### DESCRIPTION OF THE TASK
Among the records below, find the line that has "let m1 := (List.range"; from there, give the lines again exactly, and stop after the line that has "else if x.pos < p ∨ (s.sharesTier".

++++

-- ==== Sys2Proof/Machine/BulkOps.lean ====
section
/-!
DEFINITION. Bulk memory (08): address decoding, regions, page tables and the pool, slot commands, what a line access
finds, memory faults. Shared by the controllers, the host commands and the fabric.
-/
namespace Sys2Proof.Machine

/-! ### Addresses (R441, R442, R444) -/

/-- 1 GiB. -/
def gib : Nat := 0x40000000
/-- Size of a quarter range (R441): 360 GiB. -/
def quarterSize : Nat := 360 * gib
/-- Base of quarter range q. -/
def quarterBase (q : Nat) : Nat := q * quarterSize
/-- End of the bulk addresses (R47, R441). -/
def bulkEnd : Nat := 4 * quarterSize

/-- The controller that serves bulk address x (R442). -/
def State.mcAt (s : State) (x : Nat) : Nat :=
  let q := x / quarterSize
  if s.dev.mode = 0 then x / 256 % 16
  else if s.dev.mode = 1 then 8 * (q / 2) + (x - quarterBase (2 * (q / 2))) / 256 % 8
  else 4 * q + (x - quarterBase q) / 256 % 4

/-- The channel of its package that serves bulk address x (R442). -/
def State.chanAt (s : State) (x : Nat) : Nat :=
  let q := x / quarterSize
  if s.dev.mode = 0 then x / 4096 % 4
  else if s.dev.mode = 1 then (x - quarterBase (2 * (q / 2))) / 2048 % 4
  else (x - quarterBase q) / 1024 % 4

/-- The quarter ranges of the interleave set of partition p: those of its quarters (R442, R472). -/
def State.poolQuarters (s : State) (p : Nat) : List Nat := s.quartersOf p

/-- The partition whose slots include slot n (R472). -/
def State.slotPart (s : State) (n : Nat) : Nat := partOfQuarter s.dev.mode (n / 8)

/-- Base of the table of slot n (R475). -/
def tableBase (n : Nat) : Nat := quarterBase (n / 8) + 327 * gib + n % 8 * 0x400000
/-- Bytes of a table (R475). -/
def tableSize : Nat := 0x400000
/-- The reference count of pool page pn (R475). -/
def countAddr (pn : Nat) : Nat := quarterBase (pn / 262144) + 327 * gib + 0x10000000 + pn % 262144
/-- The address of pool page pn (R474). -/
def pageAddr (pn : Nat) : Nat := quarterBase (pn / 262144) + 344 * gib + pn % 262144 * 65536

/-- Image slot i of the checkpoint area of context c in quarter range q (R468). -/
def imageBase (q c i : Nat) : Nat := quarterBase q + 328 * gib + c * (4 * gib) + i * (2 * gib)

/-! ### Page tables and the pool (R474 to R478) -/

/-- Entry n of the table of a slot: the page, none where not MAPPED (R475). -/
def Store.entry (m : Store) (slot n : Nat) : Option Nat :=
  let w := (m.word (tableBase slot + 4 * n)).toNat
  if 2 ^ 31 ≤ w then some (w % 2 ^ 20) else none

/-- Write entry n of the table of a slot. -/
def Store.setEntry (m : Store) (slot n : Nat) (e : Option Nat) : Store :=
  m.write (tableBase slot + 4 * n) (toLe (match e with | some pn => 2 ^ 31 + pn | none => 0) 4) false

/-- The mapped entries of a slot from entry lo on, as entry numbers: those whose top byte the storage lists. -/
def Store.mapped (m : Store) (slot lo : Nat) : List Nat :=
  let b := tableBase slot
  (m.mem.filter (fun c => decide (b + 4 * lo ≤ c.1 ∧ c.1 < b + tableSize ∧ c.1 % 4 = 3 ∧ 128 ≤ c.2.toNat))).map
    (fun c => (c.1 - b) / 4)

/-- The reference count of a page. -/
def Store.pageCount (m : Store) (pn : Nat) : Nat := (m.byte (countAddr pn)).toNat

/-- Change the reference count of a page. -/
def Store.setCount (m : Store) (pn n : Nat) : Store := m.write (countAddr pn) [BitVec.ofNat 8 n] false

/-- Lower the count of a page; at 0 it becomes pending for the context that released it (R477). -/
def State.releasePage (s : State) (ctx pn : Nat) : State :=
  let n := s.store.pageCount pn - 1
  let s1 : State := { s with store := s.store.setCount pn n }
  if n = 0 then { s1 with bulk := { s1.bulk with pendPages := s1.bulk.pendPages.set pn ctx } } else s1

/-- Raise the count of a page. -/
def State.holdPage (s : State) (pn : Nat) : State :=
  { s with store := s.store.setCount pn (s.store.pageCount pn + 1) }

/-- Unmap the entries of a slot from entry lo on, releasing their pages (R483). -/
def State.unmapFrom (s : State) (ctx slot lo : Nat) : State :=
  (s.store.mapped slot lo).foldl (fun (t : State) n =>
    match t.store.entry slot n with
    | some pn => ({ t with store := t.store.setEntry slot n none } : State).releasePage ctx pn
    | none => t) s

/-- Whether a page can be allocated (R454, R476): count 0, not pending, not in a bad range. -/
def State.pageFree (s : State) (pn : Nat) : Bool :=
  decide (s.store.pageCount pn = 0) && !(s.bulk.pendPages.any (fun e => e.1 == pn)) &&
    !(s.bulk.bad.contains (pageAddr pn / 65536))

/-- The lowest-numbered free page from pn on, within n pages (R476). -/
def State.firstFree (s : State) (pn n : Nat) : Option Nat :=
  match n with
  | 0 => none
  | k + 1 => if s.pageFree pn then some pn else s.firstFree (pn + 1) k

/-- The page an allocation takes for a slot (R472, R476). -/
def State.allocPage (s : State) (slot : Nat) : Option Nat :=
  (s.poolQuarters (s.slotPart slot)).findSome? (fun q => s.firstFree (q * 262144) 262144)

/-- Zero and free the pending pages of a context (R477). -/
def State.freePending (s : State) (ctx : Nat) : State :=
  let mine := (s.bulk.pendPages.filter (fun e => e.2 == ctx)).map (fun e => e.1)
  let st := mine.foldl (fun (m : Store) pn => m.zeroRange (pageAddr pn) 65536) s.store
  { s with store := st, bulk := { s.bulk with pendPages := s.bulk.pendPages.filter (fun e => e.2 != ctx) } }

/-! ### What a line access finds (R449 to R454) -/

/-- A range is bad (R454): listed and appended to the moraine record, once. -/
def State.markBad (s : State) (addr cause : Nat) : State :=
  let r := addr / 65536
  if s.bulk.bad.contains r then s
  else
    (({ s with bulk := { s.bulk with bad := s.bulk.bad ++ [r] } } : State).moraineAppend 6
      [(16, 4, r), (20, 1, cause)]).scoreDrop 5

/-- MC_ERR fields (R492). -/
def mcErrFields (kind ctx slot : Nat) : Word := BitVec.ofNat 32 (kind * 2 ^ 26 + ctx * 2 ^ 24 + slot * 2 ^ 16)

/-- A slot is FAULTED where a read of its table is uncorrectable (R473). -/
def State.tableFault (s : State) (line : Nat) : State :=
  match (List.range 32).find? (fun n => decide (tableBase n ≤ line ∧ line < tableBase n + tableSize)) with
  | some n => if (s.slot n).open_ then s.modSlot n (fun x => { x with faulted := true }) else s
  | none => s

/-- An uncorrectable line (R450, R452, R473): both units blotted, counted, recorded with its kind, its range bad. -/
def State.mcUncorr (s : State) (m line kind : Nat) : State :=
  let s1 := s.modMc m (fun x =>
    { x with uncorr := satInc x.uncorr
             err := x.err.record (mcErrFields kind 0 0) (BitVec.ofNat 64 line) 0 })
  (({ s1 with store := (s1.store.blotUnit line).blotUnit (line + 32) } : State).markBad line 1).tableFault line

/-- The corrected errors that a range has produced in the scrub passes its controllers are in (R454): a range lies on
several controllers, each with a pass of its own (DESIGN CHOICE, log 111). -/
def State.passErrors (s : State) (r : Nat) : Nat :=
  (List.range 16).foldl (fun a m => a + (s.mcOf m).passCorr.get 0 r) 0

/-- A corrected line (R449, R454): counted, its range bad at 16 in one scrub pass. -/
def State.mcCorr (s : State) (m line : Nat) : State :=
  let r := line / 65536
  let s1 := (s.modMc m (fun x => { x with corr := satInc x.corr, passCorr := x.passCorr.set r (x.passCorr.get 0 r + 1) })
    ).modCorrected (s.partOf (mcCluster m)) (fun c => { c with bulk := c.bulk + 1 })
  if 16 ≤ s1.passErrors r then s1.markBad line 2 else s1

/-- What the read of a line finds (R449, R450, R452): the ECC of the line, the read link. -/
def State.mcFind (s : State) (m line : Nat) (ecc link : Ecc) : State :=
  let s1 := match link with
    | .ok => s
    | .corrected => s.modMc m (fun x => { x with readCorr := satInc x.readCorr })
    | .uncorrectable => s.mcUncorr m line 2
  match ecc with
  | .ok => s1
  | .corrected => s1.mcCorr m line
  | .uncorrectable => s1.mcUncorr m line 1

/-- What the reads of n bytes from an address find, by line: findings outside the range are not theirs. -/
def State.mcLines (s : State) (a n : Nat) (l : List LineFind) : State :=
  (l.filter (fun e => decide (a / 64 * 64 ≤ e.addr.toNat ∧ e.addr.toNat < a + n))).foldl (fun t e =>
    t.mcFind (t.mcAt e.addr.toNat) (e.addr.toNat / 64 * 64) e.ecc e.link) s

/-- A memory fault (R462): recorded in MC_ERR, the context killed with event 0x0002 at level 5. `ctx` is the CONTEXT
field of the request. -/
def State.memFault (s : State) (m kind ctx addr lcluster lcore slot : Nat) : State :=
  let k := mcCluster m
  let p := s.partOf k
  let sl := if 4 ≤ kind ∧ kind ≤ 6 then slot else 0
  let s1 := s.modMc m (fun x =>
    { x with err := x.err.record (mcErrFields kind ctx sl) (BitVec.ofNat 64 addr) 0 })
  s1.kill (4 * p + ctx) 5 (source 5 k 0 p (kind * 2 ^ 11 + m * 2 ^ 7))
    [(16, 8, addr), (24, 1, ctx), (25, 1, lcluster), (26, 1, lcore), (27, 1, slot)]

/-! ### Slot commands (R483 to R486) -/

/-- Bytes per position of a slot. -/
def Slot.bpp (x : Slot) : Nat := 2 ^ x.log2

/-- The first position beyond the tier (R483). -/
def Slot.tierPos (x : Slot) : Nat := x.tierPages * 65536 / x.bpp

/-- The first table entry that lies wholly at or beyond position p (R483): n * 64 KiB ≥ p * BPP. -/
def Slot.entryOf (x : Slot) (p : Nat) : Nat := (p * x.bpp + 65535) / 65536

/-- Why a slot command cannot take effect (R462, R484): the state of a slot it names as open, a value out of range, or
another requirement of R483. -/
inductive SlotRefusal where
  | state | range | rule
  deriving DecidableEq, Repr

/-- A slot that a command of context c may name as open (R473, R483). -/
def State.slotOpen (s : State) (n c : Nat) : Bool :=
  decide (n < 32) && (s.slot n).open_ && !(s.slot n).faulted && decide ((s.slot n).ctx = c)

/-- Whether slot n is closed and belongs to the partition of context c (R483). -/
def State.slotClosed (s : State) (n c : Nat) : Bool :=
  decide (n < 32) && !(s.slot n).open_ && decide (s.slotPart n = ctxPart c)

/-- A slot command of context c reads the table of a slot it names as open: what it finds, by offset in the table, and what
the read links find (R449, R450, R452, R473). -/
def State.readTable (s : State) (c slot : Nat) (l : List (BitVec 22 × Ecc)) (lines : List LineFind) : State :=
  if s.slotOpen slot c then
    (l.foldl (fun t e =>
      let a := (tableBase slot + e.1.toNat) / 64 * 64
      t.mcFind (t.mcAt a) a e.2 .ok) s).mcLines (tableBase slot) tableSize lines
  else s

/-- A command has taken effect on a slot (R498). -/
def State.slotDone (s : State) (n : Nat) : State :=
  s.modSlot n (fun x => { x with commands := satInc x.commands, busy := false })

/-- Every page a slot's table names is held once more (R483). -/
def State.holdTable (s : State) (slot : Nat) : State :=
  (s.store.mapped slot 0).foldl (fun t e =>
    match s.store.entry slot e with
    | some pn => t.holdPage pn
    | none => t) s

/-- FORK (R483): the child takes the parent's entries below p, and their counts rise; SQ_CNT of the child is cleared as it opens
(R498; log 136). -/
def State.forkSlot (s : State) (c parent child p : Nat) : SlotRefusal ⊕ State :=
  let x := s.slot parent
  if !s.slotOpen parent c then .inl .state
  else if !s.slotClosed child c then .inl .rule
  else if x.pos < p ∨ (0 < x.tierPages ∧ p < x.tierPos) then .inl .range
  else
    let n := x.entryOf p
    let m := s.store.copyRange (tableBase parent) (tableBase child) (4 * n / 32 * 32)
    let m1 := (List.range (n % 8)).foldl (fun (m : Store) i =>
      m.setEntry child (n / 8 * 8 + i) (m.entry parent (n / 8 * 8 + i))) m
    let s1 : State := { s with store := m1 }
    .inr (((s1.holdTable child).modSlot child (fun _ =>
      { x with pos := p, copies := 0, commands := 0, busy := false, faulted := false })).slotDone parent)

/-- Whether a slot shares its tier with another open slot (R483). -/
def State.sharesTier (s : State) (n : Nat) : Bool :=
  let x := s.slot n
  decide (0 < x.tierPages) && (List.range 32).any (fun m =>
    let y := s.slot m
    decide (m ≠ n) && y.open_ && decide (y.ctx = x.ctx ∧ y.tierCluster = x.tierCluster ∧ y.tierBase = x.tierBase ∧
      y.tierPages = x.tierPages))

/-- REWIND (R483). -/
def State.rewindSlot (s : State) (c n p : Nat) : SlotRefusal ⊕ State :=
  let x := s.slot n
  if !s.slotOpen n c then .inl .state
  else if x.pos < p ∨ (s.sharesTier n ∧ p < x.tierPos) then .inl .range
  else .inr (((s.unmapFrom c n (x.entryOf p)).modSlot n (fun y => { y with pos := p })).slotDone n)

/-- A slot closes (R483): SQ_CNT stays until it opens again, and counts the command (R498). -/
def Slot.close (x : Slot) : Slot := { Slot.reset with copies := x.copies, commands := satInc x.commands }

/-- ACCEPT (R483): the parent's entries are released; the parent takes the child's table and position; the child
closes. -/
def State.acceptSlot (s : State) (c parent child : Nat) : SlotRefusal ⊕ State :=
  let x := s.slot parent
  let y := s.slot child
  if !s.slotOpen parent c || !s.slotOpen child c then .inl .state
  else if parent = child ∨ x.log2 ≠ y.log2 ∨ x.tierPages ≠ y.tierPages ∨
      (x.tierPages ≠ 0 ∧ (x.tierBase ≠ y.tierBase ∨ x.tierCluster ≠ y.tierCluster)) then .inl .rule
  else
    let s1 := s.unmapFrom c parent 0
    let m := (s1.store.copyRange (tableBase child) (tableBase parent) tableSize).zeroRange (tableBase child) tableSize
    .inr (((({ s1 with store := m } : State).modSlot parent (fun z => { z with pos := y.pos })).modSlot child
      Slot.close).slotDone parent)

/-- CLOSE (R483): every entry is released. -/
def State.closeSlot (s : State) (n : Nat) : State :=
  let c := (s.slot n).ctx
  (s.unmapFrom c n 0).modSlot n Slot.close

/-- The slots of a context. -/
def State.slotsOf (s : State) (c : Nat) : List Nat :=
  (List.range 32).filter (fun n => (s.slot n).open_ && decide ((s.slot n).ctx = c))

end Sys2Proof.Machine
end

++++

### RESULT FOR THIS EXERCISE
    let m1 := (List.range (n % 8)).foldl (fun (m : Store) i =>
      m.setEntry child (n / 8 * 8 + i) (m.entry parent (n / 8 * 8 + i))) m
    let s1 : State := { s with store := m1 }
    .inr (((s1.holdTable child).modSlot child (fun _ =>
      { x with pos := p, copies := 0, commands := 0, busy := false, faulted := false })).slotDone parent)

/-- Whether a slot shares its tier with another open slot (R483). -/
def State.sharesTier (s : State) (n : Nat) : Bool :=
  let x := s.slot n
  decide (0 < x.tierPages) && (List.range 32).any (fun m =>
    let y := s.slot m
    decide (m ≠ n) && y.open_ && decide (y.ctx = x.ctx ∧ y.tierCluster = x.tierCluster ∧ y.tierBase = x.tierBase ∧
      y.tierPages = x.tierPages))

/-- REWIND (R483). -/
def State.rewindSlot (s : State) (c n p : Nat) : SlotRefusal ⊕ State :=
  let x := s.slot n
  if !s.slotOpen n c then .inl .state
  else if x.pos < p ∨ (s.sharesTier n ∧ p < x.tierPos) then .inl .range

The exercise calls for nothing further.